Stored data entries:
● ● ● ●

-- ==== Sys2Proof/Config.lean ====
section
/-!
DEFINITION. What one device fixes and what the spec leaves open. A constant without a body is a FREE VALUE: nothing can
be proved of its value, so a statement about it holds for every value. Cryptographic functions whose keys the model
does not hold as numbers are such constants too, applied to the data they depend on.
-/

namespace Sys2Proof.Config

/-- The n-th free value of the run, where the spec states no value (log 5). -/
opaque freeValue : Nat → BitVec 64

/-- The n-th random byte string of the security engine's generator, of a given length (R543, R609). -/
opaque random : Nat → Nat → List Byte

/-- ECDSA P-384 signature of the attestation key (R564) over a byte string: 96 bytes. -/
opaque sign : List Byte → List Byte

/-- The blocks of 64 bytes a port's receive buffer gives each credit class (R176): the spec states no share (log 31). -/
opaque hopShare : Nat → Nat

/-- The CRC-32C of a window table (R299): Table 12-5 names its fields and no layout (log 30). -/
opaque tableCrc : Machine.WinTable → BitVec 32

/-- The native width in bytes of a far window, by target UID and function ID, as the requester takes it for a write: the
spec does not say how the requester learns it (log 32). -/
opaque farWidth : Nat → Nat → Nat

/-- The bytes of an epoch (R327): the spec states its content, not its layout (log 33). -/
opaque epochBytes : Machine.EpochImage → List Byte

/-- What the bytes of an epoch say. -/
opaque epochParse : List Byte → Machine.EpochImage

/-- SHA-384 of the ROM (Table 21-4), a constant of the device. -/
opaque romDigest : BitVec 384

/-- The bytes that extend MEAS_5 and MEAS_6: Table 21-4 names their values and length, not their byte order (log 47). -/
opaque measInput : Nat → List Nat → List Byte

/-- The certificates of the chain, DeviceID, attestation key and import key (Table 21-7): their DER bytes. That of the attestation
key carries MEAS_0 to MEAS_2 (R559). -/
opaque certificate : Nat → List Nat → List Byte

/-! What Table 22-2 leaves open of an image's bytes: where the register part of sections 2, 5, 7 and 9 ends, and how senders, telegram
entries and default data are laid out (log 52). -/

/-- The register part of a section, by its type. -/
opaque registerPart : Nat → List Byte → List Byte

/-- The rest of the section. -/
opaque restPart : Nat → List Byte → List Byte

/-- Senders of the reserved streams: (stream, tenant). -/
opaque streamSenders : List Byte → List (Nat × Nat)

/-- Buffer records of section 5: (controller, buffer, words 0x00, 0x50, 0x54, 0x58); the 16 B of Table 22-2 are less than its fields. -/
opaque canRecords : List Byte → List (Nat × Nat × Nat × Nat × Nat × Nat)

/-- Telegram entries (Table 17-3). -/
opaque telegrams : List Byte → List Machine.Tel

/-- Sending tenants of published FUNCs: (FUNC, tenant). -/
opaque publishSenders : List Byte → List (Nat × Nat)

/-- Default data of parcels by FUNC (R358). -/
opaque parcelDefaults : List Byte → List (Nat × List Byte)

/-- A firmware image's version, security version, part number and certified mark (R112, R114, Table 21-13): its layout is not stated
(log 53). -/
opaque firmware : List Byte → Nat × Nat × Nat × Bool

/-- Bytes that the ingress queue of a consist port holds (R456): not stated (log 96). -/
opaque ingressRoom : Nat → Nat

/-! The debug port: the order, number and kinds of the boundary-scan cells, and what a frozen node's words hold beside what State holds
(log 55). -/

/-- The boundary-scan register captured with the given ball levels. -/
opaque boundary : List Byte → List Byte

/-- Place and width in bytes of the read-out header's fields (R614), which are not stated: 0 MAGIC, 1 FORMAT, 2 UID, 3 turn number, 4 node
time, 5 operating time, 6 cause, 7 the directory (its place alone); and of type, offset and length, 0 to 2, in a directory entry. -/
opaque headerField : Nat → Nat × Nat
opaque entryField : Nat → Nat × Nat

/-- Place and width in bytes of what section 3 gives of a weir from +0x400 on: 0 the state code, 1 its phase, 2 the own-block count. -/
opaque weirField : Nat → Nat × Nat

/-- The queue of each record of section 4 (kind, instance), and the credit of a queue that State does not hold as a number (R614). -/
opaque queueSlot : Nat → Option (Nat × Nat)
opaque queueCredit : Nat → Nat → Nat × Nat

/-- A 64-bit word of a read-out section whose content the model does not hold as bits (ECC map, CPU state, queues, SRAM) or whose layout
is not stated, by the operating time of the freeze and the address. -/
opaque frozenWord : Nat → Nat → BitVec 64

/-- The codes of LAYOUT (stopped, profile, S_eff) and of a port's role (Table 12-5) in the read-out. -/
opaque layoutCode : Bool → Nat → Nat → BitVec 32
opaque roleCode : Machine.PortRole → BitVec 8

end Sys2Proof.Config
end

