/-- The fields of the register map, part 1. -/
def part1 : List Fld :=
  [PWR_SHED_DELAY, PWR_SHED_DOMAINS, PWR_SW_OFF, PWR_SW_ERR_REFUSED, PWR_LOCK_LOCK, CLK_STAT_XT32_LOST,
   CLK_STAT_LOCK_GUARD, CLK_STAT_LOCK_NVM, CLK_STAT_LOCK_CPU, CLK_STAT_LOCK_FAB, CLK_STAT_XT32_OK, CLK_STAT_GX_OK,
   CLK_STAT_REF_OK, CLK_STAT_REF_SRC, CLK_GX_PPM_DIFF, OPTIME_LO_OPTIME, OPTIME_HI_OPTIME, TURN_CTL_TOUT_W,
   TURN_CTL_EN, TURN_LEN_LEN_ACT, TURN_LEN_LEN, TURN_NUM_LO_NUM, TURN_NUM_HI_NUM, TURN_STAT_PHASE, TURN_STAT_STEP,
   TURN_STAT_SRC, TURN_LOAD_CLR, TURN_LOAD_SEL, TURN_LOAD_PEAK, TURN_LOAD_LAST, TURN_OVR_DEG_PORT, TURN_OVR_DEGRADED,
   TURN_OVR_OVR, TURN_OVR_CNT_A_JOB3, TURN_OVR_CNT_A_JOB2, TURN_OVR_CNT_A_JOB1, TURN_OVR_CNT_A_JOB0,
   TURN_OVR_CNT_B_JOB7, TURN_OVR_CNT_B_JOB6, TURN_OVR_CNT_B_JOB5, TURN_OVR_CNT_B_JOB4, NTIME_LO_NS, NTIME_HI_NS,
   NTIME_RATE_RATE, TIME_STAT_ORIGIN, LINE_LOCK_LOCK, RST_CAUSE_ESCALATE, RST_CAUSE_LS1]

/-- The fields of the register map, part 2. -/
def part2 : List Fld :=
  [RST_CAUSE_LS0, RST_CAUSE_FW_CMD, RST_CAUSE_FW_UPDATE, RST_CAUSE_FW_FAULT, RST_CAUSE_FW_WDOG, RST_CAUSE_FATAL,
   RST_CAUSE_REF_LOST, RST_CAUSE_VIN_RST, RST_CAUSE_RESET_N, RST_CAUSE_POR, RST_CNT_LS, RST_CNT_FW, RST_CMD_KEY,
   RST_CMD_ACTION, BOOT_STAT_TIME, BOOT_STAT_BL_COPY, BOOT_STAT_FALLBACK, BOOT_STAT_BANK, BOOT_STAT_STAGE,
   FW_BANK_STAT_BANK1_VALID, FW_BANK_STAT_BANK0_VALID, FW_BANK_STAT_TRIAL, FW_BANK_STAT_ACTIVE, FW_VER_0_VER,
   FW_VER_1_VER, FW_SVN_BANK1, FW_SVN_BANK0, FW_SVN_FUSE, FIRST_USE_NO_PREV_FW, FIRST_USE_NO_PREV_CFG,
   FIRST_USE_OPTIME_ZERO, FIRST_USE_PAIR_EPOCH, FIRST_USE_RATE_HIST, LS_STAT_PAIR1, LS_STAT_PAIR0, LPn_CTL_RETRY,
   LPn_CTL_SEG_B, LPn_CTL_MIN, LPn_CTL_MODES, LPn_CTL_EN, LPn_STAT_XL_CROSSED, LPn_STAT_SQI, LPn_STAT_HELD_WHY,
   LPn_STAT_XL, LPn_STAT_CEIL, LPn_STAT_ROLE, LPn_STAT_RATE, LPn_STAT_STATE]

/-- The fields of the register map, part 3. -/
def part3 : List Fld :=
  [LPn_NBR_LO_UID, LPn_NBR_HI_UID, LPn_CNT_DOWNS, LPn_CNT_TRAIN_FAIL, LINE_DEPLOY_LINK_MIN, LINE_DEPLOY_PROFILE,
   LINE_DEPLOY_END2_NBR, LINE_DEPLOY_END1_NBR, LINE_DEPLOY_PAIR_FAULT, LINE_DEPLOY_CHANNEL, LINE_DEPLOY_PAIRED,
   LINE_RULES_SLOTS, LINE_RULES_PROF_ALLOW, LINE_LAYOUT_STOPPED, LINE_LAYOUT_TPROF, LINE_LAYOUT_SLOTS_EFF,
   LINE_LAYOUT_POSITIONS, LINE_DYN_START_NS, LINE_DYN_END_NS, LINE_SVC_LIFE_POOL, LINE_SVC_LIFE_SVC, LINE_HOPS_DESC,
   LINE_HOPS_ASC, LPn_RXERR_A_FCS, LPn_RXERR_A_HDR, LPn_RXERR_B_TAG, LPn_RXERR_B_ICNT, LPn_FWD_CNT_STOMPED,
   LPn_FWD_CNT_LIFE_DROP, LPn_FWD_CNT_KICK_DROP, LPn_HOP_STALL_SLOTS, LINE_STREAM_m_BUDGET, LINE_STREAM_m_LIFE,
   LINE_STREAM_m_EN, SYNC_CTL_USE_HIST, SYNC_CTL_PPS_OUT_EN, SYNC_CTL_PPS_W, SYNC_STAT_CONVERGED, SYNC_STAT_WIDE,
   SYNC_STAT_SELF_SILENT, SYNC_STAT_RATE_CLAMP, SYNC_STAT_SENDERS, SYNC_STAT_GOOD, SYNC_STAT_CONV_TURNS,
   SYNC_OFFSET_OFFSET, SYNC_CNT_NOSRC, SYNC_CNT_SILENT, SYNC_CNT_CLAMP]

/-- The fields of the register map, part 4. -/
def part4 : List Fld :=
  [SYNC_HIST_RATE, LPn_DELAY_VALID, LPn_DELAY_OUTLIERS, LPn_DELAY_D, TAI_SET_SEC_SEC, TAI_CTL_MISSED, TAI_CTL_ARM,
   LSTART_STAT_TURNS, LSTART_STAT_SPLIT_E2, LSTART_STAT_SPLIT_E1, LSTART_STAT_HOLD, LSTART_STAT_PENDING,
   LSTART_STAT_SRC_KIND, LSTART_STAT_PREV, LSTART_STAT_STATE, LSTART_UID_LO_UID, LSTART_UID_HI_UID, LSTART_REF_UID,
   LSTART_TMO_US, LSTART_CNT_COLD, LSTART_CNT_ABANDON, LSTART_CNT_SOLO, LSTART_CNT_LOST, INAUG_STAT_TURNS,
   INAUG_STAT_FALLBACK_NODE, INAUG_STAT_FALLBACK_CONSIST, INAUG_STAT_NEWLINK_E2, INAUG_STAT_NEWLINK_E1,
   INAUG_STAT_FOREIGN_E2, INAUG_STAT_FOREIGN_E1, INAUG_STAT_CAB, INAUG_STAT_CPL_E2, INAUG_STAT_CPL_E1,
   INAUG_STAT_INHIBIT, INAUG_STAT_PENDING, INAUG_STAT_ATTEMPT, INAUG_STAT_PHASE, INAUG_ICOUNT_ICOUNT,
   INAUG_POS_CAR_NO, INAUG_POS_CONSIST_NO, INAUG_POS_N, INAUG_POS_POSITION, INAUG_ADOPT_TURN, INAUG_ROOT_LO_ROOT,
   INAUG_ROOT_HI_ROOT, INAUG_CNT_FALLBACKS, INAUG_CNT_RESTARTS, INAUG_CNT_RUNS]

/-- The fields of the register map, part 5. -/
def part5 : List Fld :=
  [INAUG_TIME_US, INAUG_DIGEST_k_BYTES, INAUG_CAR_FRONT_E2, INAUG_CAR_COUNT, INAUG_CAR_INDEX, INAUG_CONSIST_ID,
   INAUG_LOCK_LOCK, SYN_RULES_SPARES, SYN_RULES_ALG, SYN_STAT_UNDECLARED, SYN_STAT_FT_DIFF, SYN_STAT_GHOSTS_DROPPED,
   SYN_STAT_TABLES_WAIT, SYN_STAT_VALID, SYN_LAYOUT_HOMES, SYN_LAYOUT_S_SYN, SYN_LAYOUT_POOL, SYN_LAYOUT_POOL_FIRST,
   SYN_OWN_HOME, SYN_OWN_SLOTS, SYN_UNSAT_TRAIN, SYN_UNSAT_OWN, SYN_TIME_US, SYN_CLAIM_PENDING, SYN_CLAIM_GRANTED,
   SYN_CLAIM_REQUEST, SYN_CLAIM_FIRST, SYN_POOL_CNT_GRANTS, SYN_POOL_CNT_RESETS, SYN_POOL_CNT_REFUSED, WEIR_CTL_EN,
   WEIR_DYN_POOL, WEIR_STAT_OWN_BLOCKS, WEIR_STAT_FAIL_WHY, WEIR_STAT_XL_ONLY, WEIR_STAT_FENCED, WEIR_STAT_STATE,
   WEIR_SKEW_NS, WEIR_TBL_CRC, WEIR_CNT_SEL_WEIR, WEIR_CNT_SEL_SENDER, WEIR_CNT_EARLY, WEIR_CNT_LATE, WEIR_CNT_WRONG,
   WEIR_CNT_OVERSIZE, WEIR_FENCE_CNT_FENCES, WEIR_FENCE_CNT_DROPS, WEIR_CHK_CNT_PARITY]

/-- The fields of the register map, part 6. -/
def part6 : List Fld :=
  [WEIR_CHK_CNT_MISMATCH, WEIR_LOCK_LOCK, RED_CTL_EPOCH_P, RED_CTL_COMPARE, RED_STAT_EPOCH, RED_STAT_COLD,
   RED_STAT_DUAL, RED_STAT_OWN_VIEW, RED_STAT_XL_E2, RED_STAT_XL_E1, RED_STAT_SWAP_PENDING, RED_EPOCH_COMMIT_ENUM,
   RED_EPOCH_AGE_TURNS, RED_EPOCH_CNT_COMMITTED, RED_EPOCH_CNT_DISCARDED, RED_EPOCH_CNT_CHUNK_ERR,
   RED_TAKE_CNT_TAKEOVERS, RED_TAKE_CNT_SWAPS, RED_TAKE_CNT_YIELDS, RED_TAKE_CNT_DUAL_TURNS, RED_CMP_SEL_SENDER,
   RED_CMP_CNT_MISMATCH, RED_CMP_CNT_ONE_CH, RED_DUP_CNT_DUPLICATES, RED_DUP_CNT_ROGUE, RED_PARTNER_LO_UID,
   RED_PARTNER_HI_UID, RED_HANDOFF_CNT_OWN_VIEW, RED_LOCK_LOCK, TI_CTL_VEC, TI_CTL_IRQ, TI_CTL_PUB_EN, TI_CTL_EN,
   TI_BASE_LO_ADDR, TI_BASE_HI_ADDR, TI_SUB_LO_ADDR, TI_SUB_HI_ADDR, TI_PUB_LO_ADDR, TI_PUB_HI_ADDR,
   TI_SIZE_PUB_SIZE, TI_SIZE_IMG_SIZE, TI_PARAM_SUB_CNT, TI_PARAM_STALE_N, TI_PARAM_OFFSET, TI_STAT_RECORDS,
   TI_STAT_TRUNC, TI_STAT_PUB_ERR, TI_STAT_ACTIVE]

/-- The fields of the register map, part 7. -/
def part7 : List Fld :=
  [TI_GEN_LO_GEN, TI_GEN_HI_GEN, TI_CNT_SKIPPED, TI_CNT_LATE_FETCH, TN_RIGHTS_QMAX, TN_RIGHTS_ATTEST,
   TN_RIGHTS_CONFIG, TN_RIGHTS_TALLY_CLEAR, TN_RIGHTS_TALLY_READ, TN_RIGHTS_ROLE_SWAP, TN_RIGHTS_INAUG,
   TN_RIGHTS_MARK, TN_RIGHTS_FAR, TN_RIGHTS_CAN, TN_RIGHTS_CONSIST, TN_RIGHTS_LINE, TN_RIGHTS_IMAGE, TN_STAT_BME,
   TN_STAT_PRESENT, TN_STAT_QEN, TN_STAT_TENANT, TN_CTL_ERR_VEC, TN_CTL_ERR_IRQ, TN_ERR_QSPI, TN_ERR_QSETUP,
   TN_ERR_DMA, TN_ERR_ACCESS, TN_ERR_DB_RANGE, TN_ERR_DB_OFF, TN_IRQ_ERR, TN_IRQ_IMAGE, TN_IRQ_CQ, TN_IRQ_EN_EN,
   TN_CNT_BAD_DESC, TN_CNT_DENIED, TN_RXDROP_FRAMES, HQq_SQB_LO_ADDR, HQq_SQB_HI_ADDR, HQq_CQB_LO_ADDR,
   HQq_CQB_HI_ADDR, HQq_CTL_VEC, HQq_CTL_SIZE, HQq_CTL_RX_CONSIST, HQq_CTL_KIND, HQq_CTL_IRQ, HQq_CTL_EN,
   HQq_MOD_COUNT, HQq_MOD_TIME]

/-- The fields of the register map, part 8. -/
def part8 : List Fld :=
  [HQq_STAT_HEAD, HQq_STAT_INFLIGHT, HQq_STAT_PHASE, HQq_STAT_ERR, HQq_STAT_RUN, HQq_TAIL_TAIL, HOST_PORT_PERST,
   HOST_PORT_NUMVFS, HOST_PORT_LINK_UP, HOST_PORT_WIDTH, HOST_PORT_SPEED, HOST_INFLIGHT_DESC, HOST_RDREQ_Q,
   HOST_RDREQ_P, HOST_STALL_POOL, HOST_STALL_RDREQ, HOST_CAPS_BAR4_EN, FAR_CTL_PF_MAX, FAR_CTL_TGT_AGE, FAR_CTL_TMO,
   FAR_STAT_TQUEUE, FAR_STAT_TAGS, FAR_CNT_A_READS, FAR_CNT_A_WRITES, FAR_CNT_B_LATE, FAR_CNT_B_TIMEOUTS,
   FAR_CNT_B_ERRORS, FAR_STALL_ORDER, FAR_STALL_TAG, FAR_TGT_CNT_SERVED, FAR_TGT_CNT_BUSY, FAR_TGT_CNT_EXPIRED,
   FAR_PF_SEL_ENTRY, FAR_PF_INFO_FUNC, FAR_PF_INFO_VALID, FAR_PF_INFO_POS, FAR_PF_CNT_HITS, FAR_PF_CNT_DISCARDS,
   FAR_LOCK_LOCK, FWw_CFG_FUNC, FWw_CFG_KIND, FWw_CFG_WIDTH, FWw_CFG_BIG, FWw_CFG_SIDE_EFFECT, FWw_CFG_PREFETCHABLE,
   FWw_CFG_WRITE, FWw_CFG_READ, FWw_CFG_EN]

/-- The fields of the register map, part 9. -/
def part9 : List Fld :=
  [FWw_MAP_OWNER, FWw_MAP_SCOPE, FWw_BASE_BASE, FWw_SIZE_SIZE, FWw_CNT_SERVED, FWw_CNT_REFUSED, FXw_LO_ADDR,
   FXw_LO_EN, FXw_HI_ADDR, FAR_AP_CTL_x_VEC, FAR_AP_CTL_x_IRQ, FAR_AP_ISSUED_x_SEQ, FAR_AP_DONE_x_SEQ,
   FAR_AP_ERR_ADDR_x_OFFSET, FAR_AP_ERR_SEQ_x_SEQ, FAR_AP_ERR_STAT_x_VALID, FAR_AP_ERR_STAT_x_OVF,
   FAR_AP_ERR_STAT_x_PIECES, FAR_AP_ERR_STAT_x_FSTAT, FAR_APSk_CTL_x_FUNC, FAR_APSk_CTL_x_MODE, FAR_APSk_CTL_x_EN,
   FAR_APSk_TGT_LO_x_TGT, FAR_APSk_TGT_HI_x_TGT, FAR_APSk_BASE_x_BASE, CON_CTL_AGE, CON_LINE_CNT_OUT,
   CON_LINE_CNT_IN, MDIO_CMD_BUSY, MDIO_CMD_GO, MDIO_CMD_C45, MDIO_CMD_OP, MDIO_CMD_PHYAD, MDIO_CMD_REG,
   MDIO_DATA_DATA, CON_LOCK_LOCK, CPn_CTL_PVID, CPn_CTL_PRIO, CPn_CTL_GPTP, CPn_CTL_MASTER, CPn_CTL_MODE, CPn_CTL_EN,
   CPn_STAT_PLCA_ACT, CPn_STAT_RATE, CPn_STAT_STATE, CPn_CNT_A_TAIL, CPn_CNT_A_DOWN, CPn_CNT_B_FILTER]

● ● ● ●

**Problem requirements**.
From the records, copy out each line that includes the string "scan".

**Solution for this exercise**.
/-! The debug port: the order, number and kinds of the boundary-scan cells, and what a frozen node's words hold beside what State holds
/-- The boundary-scan register captured with the given ball levels. -/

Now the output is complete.